第4話
北は自転車を懸命にこぎながら家に帰っていった。
夜が更けるにつれ次第に冷たくなった風が北の頬を赤くする。
(わたしが……。わたしが負ける……なんて!)
頭の中は悔しさで一杯だった。
公園から自転車で15分程走ったところに住宅が立ち並ぶ、一角に北の家はあった。白いペンキが塗られた一軒家だった。車が留めてあるガレージの横には北の母親が手入れをしているパンジーやコスモスの花がきれいに咲いていた。
だが今の北には当然ながら花の美しさに目をやるような余裕はなかった。
自転車を降りた北はズカズカと玄関に向かって歩き出した。
玄関のドアを開け靴を脱いだ北は、2階にある自分の部屋に行くためそのまま階段を駆け上がると、乱暴に部屋のドアを閉めた。
北の母親は一階で父親のシャツにアイロンをかけているところだった。
娘が帰ってきたことを知った母親は、ドアの音の大きさに驚いて北の部屋へと向かった。
母親は最近の北の素行に心配すると同時に神経質にもなっていた。
あの事故があってからというもの娘は変わってしまった。
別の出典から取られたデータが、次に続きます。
/-- The part of a raw extent that a read transfers, by its first block: none where it transfers the whole extent (R174). -/
def rawPart (s : State) (o : DieOp) : Option Nat :=
  match o.use, s.rcl.flash.find? (fun x => x.addr == o.addr),
      (findCmd s o.cmd).bind fun c => c.pieces.find? fun p => p.lba == o.lba && p.addr == o.addr with
  | .plain, some e, some p => if e.raw && p.count < e.nblk then some p.skip else none
  | _, _, _ => none

/-- The grain address of the first codeword that a read transfers (R174). -/
def firstWord (s : State) (o : DieOp) : Nat :=
  o.addr / 16 * 16 + 16 * (((rawPart s o).map fun k => (o.addr % 16 * 256 + 32 + 4096 * k) / 4096).getD 0)

/-- A read of part of a raw extent that does not bring the codeword of its header (R135). -/
def headerless (s : State) (o : DieOp) : Bool := firstWord s o != o.addr / 16 * 16

/-- The number of a codeword in its block. -/
def cwOf (a : Nat) : Nat := pageOf a * 4 + grainOf a / 16

/-- Queues the read of flash that a piece of a command needs, in the command's class. -/
def enqueueRead (c : Cmd) (p : Piece) (s : State) : State :=
  match s.rcl.flash.find? fun x => x.addr == p.addr with
  | none => addRead { blankOp .read c.cls (dieOf p.addr) with addr := p.addr, cmd := c.id, lba := p.lba, words := 1 } s
  | some e =>
    addRead { blankOp .read c.cls (servingDie s e.sg e.band e.member (dieOf p.addr)) with
      addr := p.addr, cmd := c.id, lba := p.lba, sg := e.sg, band := e.band, row := e.row, member := e.member
      words := wordsFor e p.skip p.count } s

/-! ### Classes of work (R37, R201) -/

/-- The class of the work a band is relocated for (R37, R201, R224, R284). -/
def whyClass : Option Why → PClass
  | some .promotion => .b2
  | some .castling => .b5
  | some .replace => .b4
  | _ => .b3

/-- The class of an extent's work: a host's, or that of the band it is copied out of. An extent whose source is gone, placed again
after a failure (R185), has that of its stream. -/
def extClass (s : State) (e : Ext) : PClass :=
  let own := match e.stream with
    | .hostSlc | .hostQlc => PClass.h1
    | .promote => .b2
    | .relocate => .b3
  match e.src.bind fun a => s.rcl.flash.find? fun x => x.addr == a with
  | none => own
  | some x => ((s.rcl.bands.find? fun b => b.sg == x.sg && b.idx == x.band).map fun b => whyClass b.why).getD own

/-- The class of a row's programs (R37, R84): rows that hold host data run as H1. DESIGN CHOICE: a row of the RELOCATE stream that holds
extents of several works runs in the first of their classes. -/
def rowClass (s : State) (r : Row) : PClass :=
  match r.stream with
  | .hostSlc | .hostQlc => .h1
  | .promote => .b2
  | .relocate =>
    let cs := (s.wr.exts.filter fun e => e.sg == r.sg && e.band == r.band && e.row == r.idx && e.stage != .toPlace).map (extClass s)
    ([PClass.b2, .b3, .b4, .b5].find? cs.contains).getD .b3

/-! ### Programs (R190, R242, R243, R268) -/

/-- Rows that may be PROGRAMMING in a band at once (R175, R243). -/
def programLimit (s : State) (slc : Bool) : Nat := if slc then 2 else programOrder s + 2

/-! ### Units and their codewords (R173, R174, R178, R249, R250) -/

def slcStream (st : Stream) : Bool := st == .hostSlc

/-- Pages and grains of a member unit (R173). -/
def unitPages (s : State) (st : Stream) : Nat := if slcStream st then planesOf s else 4 * planesOf s
def unitGrains (s : State) (st : Stream) : Nat := unitPages s st * 64

/-- The address of grain `g` of a member unit of a row (R9, R173, R174). -/
def unitAddr (s : State) (r : Row) (m g : Nat) : Nat :=
  let x := namedAt s r.sg r.band m
  grainAddr x.1 x.2 (r.idx * unitPages s r.stream + g / 64) (g % 64)

/-- A data unit of a row as its tile has it staged: its extents, and pads in what they leave free (R178, R268). -/
def rowUnit (s : State) (r : Row) (m : Nat) : Bytes :=
  let es := s.wr.exts.filter fun e => e.sg == r.sg && e.band == r.band && e.row == r.idx && e.member == m && e.stage != .toPlace
  let at_ := (es.map fun e => (e.addr - unitAddr s r m 0, extentBytes e.hdr e.body)).mergeSort fun a b => decide (a.1 ≤ b.1)
  packUnit (unitGrains s r.stream) 0 at_

/-- The unit of a member: a data unit, P or Q. -/
def memberUnit (s : State) (r : Row) (m : Nat) : Bytes :=
  if m < dataUnits s r.sg then rowUnit s r m else if m == dataUnits s r.sg then r.pBytes else r.qBytes

/-- The tag of codeword `j` of a page of a member's unit `u` (R250); the last page of a band's last row carries the member's summary
(R221). DEDUCED: the stream is numbered as in the band table. -/
def tagOf (s : State) (r : Row) (m : Nat) (u : Bytes) (page j : Nat) : CwTag :=
  let b := findBand s r.sg r.band
  let at_ := servingAt s r.sg r.band m
  let sum := (s.rcl.blocks.find? fun x => x.die == at_.1 && x.block == at_.2).map (·.summary)
  let last := r.idx + 1 == rowsPerBand s && page + 1 == unitPages s r.stream
  { echo := unitAddr s r m (64 * page + 16 * j)
    info := j + 4 * b2n (!slcStream r.stream) + 8 * b2n last
    stream := streamCode r.stream
    bandSeq := (b.map (·.seq)).getD 0
    hdrMap := hdrMapOf u page j
    summary := if last then sum.getD 0 / 2 ^ (64 * j) % 2 ^ 64 else 0
    progMin := r.closedMin }

/-- The pages that a member programs for a row, by address (R249). -/
def rowPages (s : State) (r : Row) (m : Nat) : List (Nat × Bytes) :=
  let u := memberUnit s r m
  (List.range (unitPages s r.stream)).map fun p =>
    (unitAddr s r m (64 * p), pageBytes ((List.range 4).map (tagOf s r m u p)) (pagePayloads u p) Config.pageSpare)

/-! ### The order of programs -/

def rowsOf (s : State) (sg b : Nat) : List Row := s.wr.rows.filter fun r => r.sg == sg && r.band == b

/-- A pass is queued or running. -/
def passQueued (s : State) (r : Row) (m : Nat) (fine : Bool) : Bool :=
  s.media.ops.any fun o => o.kind == .program && o.sg == r.sg && o.band == r.band && o.row == r.idx && o.member == m &&
    o.fine == fine

/-- Whether the coarse pass of word line `w` has completed on a member; word lines below the rows in hand have. -/
def coarseDone (s : State) (sg b m w : Nat) : Bool :=
  match (rowsOf s sg b).find? fun r => r.idx == w with
  | some r => r.coarse.contains m
  | none => (rowsOf s sg b).all fun r => decide (w < r.idx)
def fineDone (s : State) (sg b m w : Nat) : Bool :=
  match (rowsOf s sg b).find? fun r => r.idx == w with
  | some r => r.done.contains m
  | none => (rowsOf s sg b).all fun r => decide (w < r.idx)

/-- The passes of a PROGRAMMING row that the program order allows now on a member (R230, R242): SLC rows and ONE_PASS
have one pass; under COARSE_FINE the coarse pass of n + d precedes the fine pass of n, where d is 1 or 2. -/
def nextPass (s : State) (r : Row) (m : Nat) : Option Bool :=
  let d := programOrder s
  let prev := fun w k => if w < k then true else fineDone s r.sg r.band m (w - k)
  if r.stream == .hostSlc || d == 0 then
    if r.done.contains m || !prev r.idx 1 then none else some true
  else if !r.coarse.contains m then
    if (r.idx == 0 || coarseDone s r.sg r.band m (r.idx - 1)) && prev r.idx (d + 1) then some false else none
  else if !r.done.contains m && prev r.idx 1 &&
      coarseDone s r.sg r.band m (min (r.idx + d) (rowsPerBand s - 1)) then some true
  else none

/-- Issues the passes that a band's rows allow, one at a time on each member (R242). -/
def issuePasses (sg b : Nat) (s : State) : State :=
  ((rowsOf s sg b).filter fun r => r.state == .programming).foldl (fun s r =>
    (List.range (memberCount s sg)).foldl (fun s m =>
      match nextPass s r m with
      | none => s
      | some fine =>
        let d := (servingAt s sg b m).1
        if passQueued s r m fine || !dieServes s d then s
        else addOp { blankOp .program (rowClass s r) d with
          sg := sg, band := b, row := r.idx, member := m, fine := fine, words := 4 * unitPages s r.stream
          addr := unitAddr s r m 0 } (emit (.nandProgram d (rowPages s r m)) s)) s) s

/-- Dies of a tile that run programs, or erases, which take part of the same budget (R190, R195). -/
def programmingDies (s : State) (t : Nat) : Nat :=
  (s.media.dies.filter fun x => tileOfDie x.die == t && (opsOf s x.die).any fun o => o.kind != .read).length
それまではなんでも話し合えるような良い母娘関係だったのに、あの事故以来、最低限必要なことしか話さない娘になってしまった。
ドアをノックしてから母親が言った。
「智美。何かあったの?」
部屋の中からは返事がない。
母親が再度ドアをノックした。
「智美。最近あなた変よ。夜になると変な格好してふらふら出かけていくし……。お父さんもあなたの事心配してるわよ」
だがやはり部屋の中からは返事がない。
「ねえ……智美。もちろんあの事故がショックなのはお母さんも分かるけど、いつまでもそれに引きずられていては駄目だと思うの。まだあなたは全然若いんだし、また夢中になれるものが見つかると思うわ。だから……」
母親がなんとか話の糸口を探ろうとしていると、ドンッという衝撃がドアに響いた。
北が枕を投げつけたのだ。そして「うるさいなあっ。ほっといてよっ」っとイライラした声が聞こえてきた。
その態度でふう、とため息をついた母親は諦めたように階段を降りていった。
北はベッドの上で仰向けに寝転がっていた。
赤いカーテンが目をひく6畳の部屋はこざっぱりとまとまっており、普通の高校生の女の子の部屋だった。ただ一点を除いては。それは机の上に置かれたラジコンとその機材、そして机の横に置いた白い棚の中にある、ナインレーサーとしてRC狩りをした際に奪ったラジコンだった。
そしてそのまま眠ってしまった。
歓声。
沿道に集まった人々が、声を張り上げて応援をしてくれる。
その声は集団の先頭を走る北に向けられていた。
通り過ぎていく風も、ふりそそぐ太陽の光も、何もかもが心地よかった。
北は人々の声援に答えようと、息を切らせながら懸命に足を前へ前へと動かした。
北は今自分が生きているということを実感していた。
だがそんな北を不幸が襲った。
それは突然のことだった。
今まで何ともなかった右足に突然激痛が走ったのだ。
それは北が今まで体験したことのないくらいの痛みだった。
(……いかなきゃ。前へ。いかなきゃ)
北は痛みに耐えながら、それでもなんとか前へ進もうとする。
だが頭で指示を出しても、足がその指示を拒絶した。
北の動きがそこでストップしてしまう。
その間に後続ランナー達が続々と北を追い抜いていく。
汗が額からこぼれ落ちる。
北が非常に悔しそうな目で選手達を目でおっている。
(負けない。負けたくない…)
北は足を引きずりながら、それでも前へと向かおうとする。
だが、数歩も歩かないうちに限界がきた。
「いたっ!」
北はそのままその場へと崩れ落ちた。
他の選手がどんどん北を追い抜いていく。
もう北は立ち上がることは出来なかった。
声は彼女を一人置いていってしまったのだった。そしてその声が彼女の元へと戻ってくることはもうなかった。
そこで北は目を覚ました。
北は一瞬、今自分が何処にいるか分からなかった。
蛍光灯の電気はついたまま。
時計を見ると、もうすぐ12時になろうとしているところだった。
額に手をやると寝汗をかいていることがわかった。
立ち上がった北は椅子に腰掛けた。
そしてじいっとひとしきり自分のマシンに目を向けた後、両手のコブシでガンッと強く机を叩いた。
「私がっ……。私が、負けるなんて……!」
今の北にとってラジコンで誰よりも早く走る事だけが、唯一自分のアイデンティティーを示すものになっていた。
北は机のキャビネット下段を開けた。
そこには高校に入ってからの写真など思い出の品があった。
北は1年の時に撮ったクラスの全体写真を見ていた。
そこには柏が写っていた。
写真を握る北の手に力がこもった。